Generally, I’m a big fan of such organizations as the Freedom From Religion Foundation and Americans United for Separation of Church and State.

The former, founded in 1978, is headed by Annie Laurie Gaylor and Dan Barker, enthusiastic and principled atheists who believe that true religious freedom entails freedom from religious interference in matters of government or public goods. They carry out their mission in two main ways: through letter-writing and litigation when the establishment clause of the First Amendment to the Constitution (“Congress shall make no law respecting an establishment of religion…”) is violated, and through public awareness campaigns via social media, network news appearances, a radio show (also available as a podcast; I’m a regular listener), billboards, and ads.

The latter, founded in 1947, is headed by Reverend Barry Lynn, an ordained United Church of Christ minister. The AU pursues many of the same goals as the FFRF, also through legal and public awareness campaigns, and also with the stated mission of upholding the establishment clause. Lynn’s and the AU’s emphasis is more on freedom of religion, pointing out how the creation of a purposefully and innovatively secular government led to less religious persecution and greater freedom of conscience in the United States than had been achieved in any other Western society up to that point.

The FFRF and the AU have done a lot of good, especially when it comes to such matters as the misrepresentation of religion as science in the public school classroom, keeping government representatives from proselytizing in their official roles, and preventing religious views from infringing on certain civil rights. That’s because they do their work in a culture which strongly values religious liberty and within a system of laws that’s designed to protect it, and they do it well. However dominated by Christianity at its outset, our nation’s origins, rife with religious dissenters championing freedom of conscience, led to the United States largely abandoning its religious favoritism and oppression in favor of religious liberty.

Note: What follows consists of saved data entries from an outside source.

-- ==== Sys2Proof/Tests/Slice0.lean ====
section
/-! SUPPORT. Tests from the spec's vectors (95_test_vectors.md), and states that meet the hypotheses of the statements. -/

namespace Sys2Proof.Tests

open Sys2Proof Sys2Proof.Machine

/-- Operand fields, positionally. -/
def fields (cond : Mask) (rt rs1 rs2 : Reg) (offset : Int) : Fields :=
  { cond := cond, rt := rt, rs1 := rs1, rs2 := rs2, offset := offset }

/-- The reset state, RUNNING at `pc`, with a flag, registers and memory of its own. -/
def running (pc : Int) (flag : Mask) (regs : List (Reg × Int)) (mem : Memory) : State :=
  regs.foldl (fun s e => writeReg e.1 e.2 s)
    { runCommand pc State.reset with flag := flag, mem := mem }

/-- The outcome is a next state with the property. -/
def nextHas (o : Result) (p : State → Bool) : Bool :=
  match o with
  | .next t => p t
  | .fault _ => false
  | .refused _ => false

theorem next_of_nextHas {o : Result} {p : State → Bool} (h : nextHas o p = true) :
    ∃ t, o = .next t ∧ p t = true := by
  cases o with
  | next t => exact ⟨t, rfl, h⟩
  | fault f => cases h
  | refused r => cases h

/-- An edge at which only `rst` is driven. -/
def rstPulse : Inputs := { Inputs.quiet with rst := true }

/-- An edge at which a run command for `a` is driven. -/
def runPulse (a : Int) : Inputs := { Inputs.quiet with runStart := true, runAddr := a }

/-- An edge with `single_step` high, and `step_ack` as given. -/
def stepPulse (ack : Bool) : Inputs := { Inputs.quiet with singleStep := true, stepAck := ack }

/-! ## Well-formedness and encoding -/

theorem test_wellFormed_refuses_offset_512 :
    (Instr.add (fields always 1 0 0 512)).wellFormed = false := by decide

theorem test_wellFormed_refuses_offset_minus_513 :
    (Instr.load (fields always 1 0 0 (-513))).wellFormed = false := by decide

theorem test_wellFormed_accepts_the_ends :
    (Instr.sub (fields flagV 4 5 6 (-512))).wellFormed = true ∧
    (Instr.load (fields flagZ 7 8 9 511)).wellFormed = true := by decide

/-- Bits written out by the layout of R66: reserved 31, op, cond, rt, rs1, rs2, offset. -/
theorem test_decode_words_of_every_operation :
    decodeTableWord 32 0b0_00000_1111_0101_0110_0111_0000001000 = some (.halt (fields always 5 6 7 8)) ∧
    decodeTableWord 32 0b0_00001_0010_0111_1000_1001_0111111111 = some (.load (fields flagZ 7 8 9 511)) ∧
    decodeTableWord 32 0b0_00010_0100_1110_1101_1100_1111111111 =
      some (.store (fields flagP 14 13 12 (-1))) ∧
    decodeTableWord 32 0b0_00011_0100_1111_1111_0000_1111111110 =
      some (.add (fields flagP 15 15 0 (-2))) ∧
    decodeTableWord 32 0b0_00101_1000_0100_0101_0110_1000000000 =
      some (.sub (fields flagV 4 5 6 (-512))) ∧
    decodeTableWord 32 0b0_00110_0110_0011_0001_0010_0000000000 = some (.mul (fields 6#4 3 1 2 0)) ∧
    decodeTableWord 32 0b0_00111_0001_0011_0001_0010_1111111011 =
      some (.div (fields flagM 3 1 2 (-5))) := by decide

/-- Malformed words of section 2 of the vectors: opcode numbers 4, 8 and 31, and bit 31 set. -/
theorem test_decode_rejects :
    decodeTableWord 32 0x13C00000 = none ∧ decodeTableWord 32 0x23C00000 = none ∧
    decodeTableWord 32 0x7FC00000 = none ∧ decodeTableWord 32 0x80000000 = none ∧
    decodeTableWord 32 0xFFFFFFFF = none := by decide

theorem test_encode_words_of_every_operation :
    encode (.halt (fields always 0 0 0 0)) = 0x03C00000 ∧
    encode (.load (fields always 1 15 0 3)) = 0x07C7C003 ∧
    encode (.store (fields always 15 0 0 400)) = 0x0BFC0190 ∧
    encode (.add (fields always 1 0 0 5)) = 264503301 ∧
    encode (.sub (fields always 1 0 0 3)) = 398721027 ∧
    encode (.mul (fields always 3 1 2 0)) = 466372608 ∧
    encode (.div (fields always 2 1 0 0)) = 533217280 := by decide

theorem test_assembly_parse :
    (parseAsm "ADD r1,r0,r0,offset=5,cond=ALWAYS").map assemble = some 264503301 ∧
    (parseAsm "MUL r3,r1,r2,cond=P|Z").map assemble = some 428623872 ∧
    (parseAsm "HALT").map assemble = some 62914560 ∧ (parseAsm ".word -7").map assemble = some (-7) ∧
    parseAsm "ADD r1,r0,r16" = none ∧ parseAsm "SUB r1,r0,r0,offset=512" = none := by decide

theorem test_assembly_text :
    asmText (.three .mul 3 1 2 (some 0) (some 6#4)) = "MUL r3,r1,r2,offset=0,cond=Z|P" ∧
    asmText (.halt (some always)) = "HALT,cond=ALWAYS" ∧ asmText (.word (-7)) = ".word -7" := by decide

/-! ## The ALU (section 3 of the vectors) -/

theorem test_alu_overflow :
    alu Config.standard .add 2147483647 1 = (0, flagV) ∧
    alu Config.standard .add (-1) 2147483648 = (2147483647, flagP) ∧
    alu Config.standard .sub (-1) 2147483647 = (-2147483648, flagM) ∧
    alu Config.standard .mul 65536 65536 = (0, flagV) ∧
    alu Config.standard .mul (-65536) 32768 = (-2147483648, flagM) ∧
    alu Config.standard .div (-2147483648) (-1) = (0, flagV) := by decide

theorem test_alu_division_floors :
    alu Config.standard .div (-7) 2 = (-4, flagM) ∧ alu Config.standard .div 7 (-2) = (-4, flagM) ∧
    alu Config.standard .div (-7) (-2) = (3, flagP) ∧ alu Config.standard .div 1 (-2) = (-1, flagM) ∧
    alu Config.standard .div (-6) 3 = (-2, flagM) ∧ alu Config.standard .div (-7) 0 = (0, flagV) := by
  decide

theorem test_alu_addresses_are_exact :
    alu Config.standard .load 2147483647 2147484158 = (4294967805, flagP) ∧
    alu Config.standard .halt 123 (-456) = (0, flagZ) := by decide

/-! ## One step each (section 4 of the vectors) -/

theorem test_step_add_reads_both_sources_before_the_advance :
    nextHas (step (running 9 always [] [(9, encode (.add (fields always 3 15 15 0)))]))
      (fun t => readReg t 3 = 18 && t.flag = flagP && pc t = 10) = true := by decide

theorem test_step_add_jump :
    nextHas (step (running 4 flagP [] [(4, 0x0D3FC3FE)]))
      (fun t => pc t = 2 && t.flag = flagP) = true := by decide

theorem test_step_sub_negative :
    nextHas (step (running 0 always [] [(0, 0x17C40003)]))
      (fun t => readReg t 1 = -3 && t.flag = flagM && pc t = 1) = true := by decide

theorem test_step_sub_compare_discards :
    nextHas (step (running 7 always [(1, 2), (2, 3)] [(7, 0x17C04800)]))
      (fun t => readReg t 0 = 0 && t.flag = flagM && pc t = 8) = true := by decide

theorem test_step_mul :
    nextHas (step (running 7 always [(1, 6), (2, 7)] [(7, 0x1BCC4800)]))
      (fun t => readReg t 3 = 42 && t.flag = flagP && pc t = 8) = true := by decide

theorem test_step_mul_skipped :
    nextHas (step (running 10 flagV [(1, 6), (2, 7)] [(10, 0x198C4800)]))
      (fun t => readReg t 3 = 0 && t.flag = flagV && pc t = 11) = true := by decide

theorem test_step_div_offset_in_divisor :
    nextHas (step (running 7 flagM [(1, -7), (2, 7)] [(7, 0x1C4C4BFB)]))
      (fun t => readReg t 3 = -4 && t.flag = flagM && pc t = 8) = true := by decide

theorem test_step_div_by_zero :
    nextHas (step (running 7 flagM [(1, 7), (2, 5), (3, 1)] [(7, 0x1C4C4BFB)]))
      (fun t => readReg t 3 = 0 && t.flag = flagV && t.fault = none) = true := by decide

Yet, though the religiously non-affiliated, atheists/agnostics, and those critical of political action by religious organizations are a rapidly growing demographic, it seems that the FFRF and the AU still aren’t achieving their goals as effectively as they might. For example, many government meetings still commence with sectarian prayers, private religious opinions can still trump those of the professional medical field when it comes to access to reproductive health care, organized religions can still get special tax breaks and other perks that non-religious organizations can’t get, religious charities (such as adoption agencies) can collect public money while discriminating against some citizens on religious grounds, and American officials still seem required to pepper their rhetoric with pious references to retain public favor.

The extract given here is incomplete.